Kirshen co-hosts a science-based comedy podcast called Probably Science. Notable guests on the show include Janna Levin, Chris Hadfield, and Neil deGrasse Tyson.

As of December 2017, Kirshen has co-hosted seven episodes of the StarTalk family of podcasts.

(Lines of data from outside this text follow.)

-- ==== Sys2Proof/Machine/Step.lean ====
section
/-!
DEFINITION. One step: the command at the front of the queue takes effect on the state with the queue's rest; with an empty queue the block idles (log entry 1).
-/
namespace Sys2Proof.Machine
open Sys2Proof

/-- The state with its first command taken off the queue. -/
def State.rest (s : State) (q : List Instr) : State := { s with pending := q }

def step (s : State) : Host.Outcome State Fault Refusal :=
  match s.pending with
  | [] => .next s
  | c :: q => exec c (s.rest q)

/-- `s` with the command that a word spells put at the front of its queue; no word spells one. -/
def State.withFetchWord (s : State) (nbits w : Nat) : State :=
  match decodeTableWord nbits w with
  | some c => { s with pending := c :: s.pending }
  | none => s

end Sys2Proof.Machine
end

Guests on the episodes he has co-hosted include Rainer Weiss, Andy Weir, Adam Steltzner, Jim Green, Sheyna Gifford, Chuck Nice, Bill Nye, Jay Leno, Mona Chalabi, Joe Patterson, David Kipping, and Chris McKay.

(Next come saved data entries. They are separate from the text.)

/-- R433: what a message's segments have brought of their kind. -/
abbrev gathered (s : State) (kind : Nat) (m : GroupMsg) : List Byte := (if m.segment = 0 then [] else (alGet (16 * m.sender + kind) s.group.parts).getD []) ++ m.payload

/-- R441: a list's payload is as long as its places and their sequences. -/
abbrev ListWhole (s : State) (b : List Byte) : Prop := b.length = 96 + 16 * (closedOf b).k + 8 * s.cfg 0x4001 1 * (closedOf b).k

/-- The 12 group messages with their KIND. -/
abbrev groupCommands (t : Nat) (m : GroupMsg) : List (Instr × Nat) :=
  [(.hello t m, 1), (.mapSegment t m, 2), (.version t m, 3), (.scene t m, 4), (.list t m, 5), (.plan t m, 6), (.digest t m, 7), (.bisect t m, 8), (.mirror t m, 9), (.mirrorAck t m, 10),
   (.takeover t m, 11), (.checkpoint t m, 12)]

/-! Rule programs -/

/-- R60: the rule goes on with a stack, and with the bytes that a jump skips. -/
abbrev ruleWent (s : State) (st : List Int) (skip : Nat) : State := { s with rule := { s.rule with stack := st, skip := skip, opIndex := s.rule.opIndex + 1 } }

/-- R60, R62: the rule fails with a code at the operation in hand. -/
abbrev ruleFailed (s : State) (code : Nat) : State := { s with rule := { s.rule with status := .failed code s.rule.opIndex } }

/-- A rule is running and no jump skips the operation; its stack is whole. -/
abbrev RuleAt (s : State) (st : List Int) : Prop := s.rule.status = .running ∧ s.rule.skip = 0 ∧ s.rule.stack = st ∧ st.length ≤ 32

/-- A value of 64 signed bits. -/
abbrev Int64 (a : Int) : Prop := -2 ^ 63 ≤ a ∧ a < 2 ^ 63

/-- R62: the exact result is pushed where it fits 64 signed bits; otherwise the rule fails with 0xFF. -/
abbrev rulePushed (s : State) (st : List Int) (x : Int) : State := if -2 ^ 63 ≤ x ∧ x < 2 ^ 63 then ruleWent s (x :: st) 0 else ruleFailed s 0xFF

/-! Start-up -/

/-- R500, R501: the identity public key of a manufacturing area is that of the secret. -/
abbrev IdentityMatches (f : BootFacts) (a : Part) : Prop := sm2Public (identityScalar f.secret) = a.identityKey

/-- R500, R503: what the ROM checks of the manufacturing area, the identity and the unit-availability record is in order. -/
abbrev RomOk (f : BootFacts) (a : Part) : Prop :=
  f.pllLocked = true ∧ f.area = some a ∧ f.bitErrors ≤ 1100 ∧ IdentityMatches f a ∧ a.recordOk = true

/-- R499 to R501: the state in which the ROM chooses the slot: the manufacturing area and the secret known, and the boot header read. -/
abbrev headerKnown (s : State) (f : BootFacts) (a : Part) : State :=
  ({ s with dict := { s.dict with part := a }, newel := { s.newel with secret := f.secret } } : State).headerRead f.badHeaders

/-- R500 step 4, R511, R512: both slots hold an image that may be booted, and the boot header names slots. -/
abbrev SlotsOk (s : State) (f : BootFacts) (a : Part) : Prop :=
  let r := headerKnown s f a
  r.boot.slots.length = 2 ∧ r.boot.running < 2 ∧ (∀ k, r.boot.nextBoot = some k → k < 2) ∧ r.bootable f 0 = true ∧ r.bootable f 1 = true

Kirshen has also appeared on Ken Reid's TV Guidance Counselor podcast, The Carl Donnelly and Chris Martin Comedy Podcast, and The Comedian's Comedian.

== Filmography ==
- This Week at the Comedy Cellar, Comedy Central (2018–2019)

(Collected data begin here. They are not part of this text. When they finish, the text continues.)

-- ==== Sys2Proof/Certificates/Slice0/Obligations.lean ====
section
/-!
DEFINITION. The statements for the provers: what the commands of each family do, what they leave unchanged, and what every step keeps.
-/
open Sys2Proof Sys2Proof.Machine

/-- R29, R36, R41, R43: READ, BLOCK READ and SUBSCRIBE answer with the object's value, a segment of it, or the session's number of subscriptions. READ and BLOCK READ change
nothing else. -/
def Obligations.ReadsAnswerWithTheObject : Prop :=
  ∀ (s : State) (t : Nat) (m : OdpMsg) (x : Session) (row : ObjRow), Names m row →
    let r := refOf m.payload
    let s1 := askedAt s t m x
    let shown := fun (sub : Nat) (row : ObjRow) =>
      let v := valueBytes row.ty (s1.copyOf (m.flags.testBit 0) row r.idx sub)
      refBytes r.idx sub row ++ leBytes 2 v.length ++ v
    let block := (s1.copyOf (m.flags.testBit 0) row r.idx r.sub).toBytes
    let at' := fieldAt m.payload 4 4
    let segment := (block.drop at').take 1024
    let interval := fieldAt m.payload 4 2
    let others := x.subs.filter (fun y => !(y.idx == r.idx && y.sub == r.sub))
    let subs := if interval = 0 then others else others ++ [⟨r.idx, r.sub, interval, some (s1.live r.idx r.sub), none⟩]
    (Asked s t 1 m x → m.payload.length = 4 → m.flags.testBit 1 = false → row.ty ≠ .dom → row.access ≠ .wo →
      exec (.read t m) s = .next (answered s1 x.id m ⟨1, 0, 0, shown r.sub row⟩)) ∧
    (Asked s t 1 m x → m.payload.length = 4 → m.flags.testBit 1 = true →
      exec (.read t m) s = .next (answered s1 x.id m ⟨1, 0, 0, (List.range 256).flatMap (fun sub =>
        match objFind r.idx sub with
        | some row => if row.ty = .dom ∨ row.access = .wo then [] else shown sub row
        | none => [])⟩)) ∧
    (Asked s t 3 m x → m.payload.length = 8 → row.ty = .dom → row.access ≠ .wo → s.boot.domsLoaded = true → (r.sub = 0x0A → r.idx ∉ s.mem.tallyLost) → at' ≤ block.length →
      exec (.blockRead t m) s = .next (answered s1 x.id m ⟨3, if at' + segment.length = block.length then 4 else 0, 0, leBytes 4 at' ++ leBytes 4 block.length ++ segment⟩)) ∧
    (Asked s t 9 m x → m.payload.length = 6 → row.access ≠ .wo → (interval = 0 ∨ others.length < 256) →
      exec (.subscribe t m) s = .next (answered (s1.modSession x.id (fun y => { y with subs := subs })) x.id m ⟨9, 0, 0, leBytes 2 subs.length⟩))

- The Jim Jefferies Show, Comedy Central (2017–2018)
- @Midnight with Chris Hardwick, Comedy Central (2017)
- StarTalk with Neil deGrasse Tyson, NatGeo (2016)
- The Loud House (2016) as Hugh (Episode: "Study Muffin")
- Comedy Knockout, truTV (2016)
- John Wants Answers (2015)
- Legit (2014)
- Gotham Comedy Live (2014)
- The Nerdist (2013)
- Home and Family (2013)
- Set List – Stand-Up Without A Net (2013)
- The Brit List (2012)
- Observational Comedy Disorder (2012)
- The Late Late Show with Craig Ferguson (2012)
- The Hour with George Stroumboulopoulos (2012)
- Late Night with Jimmy Fallon (2011)
- The Green Room with Paul Provenza (2011)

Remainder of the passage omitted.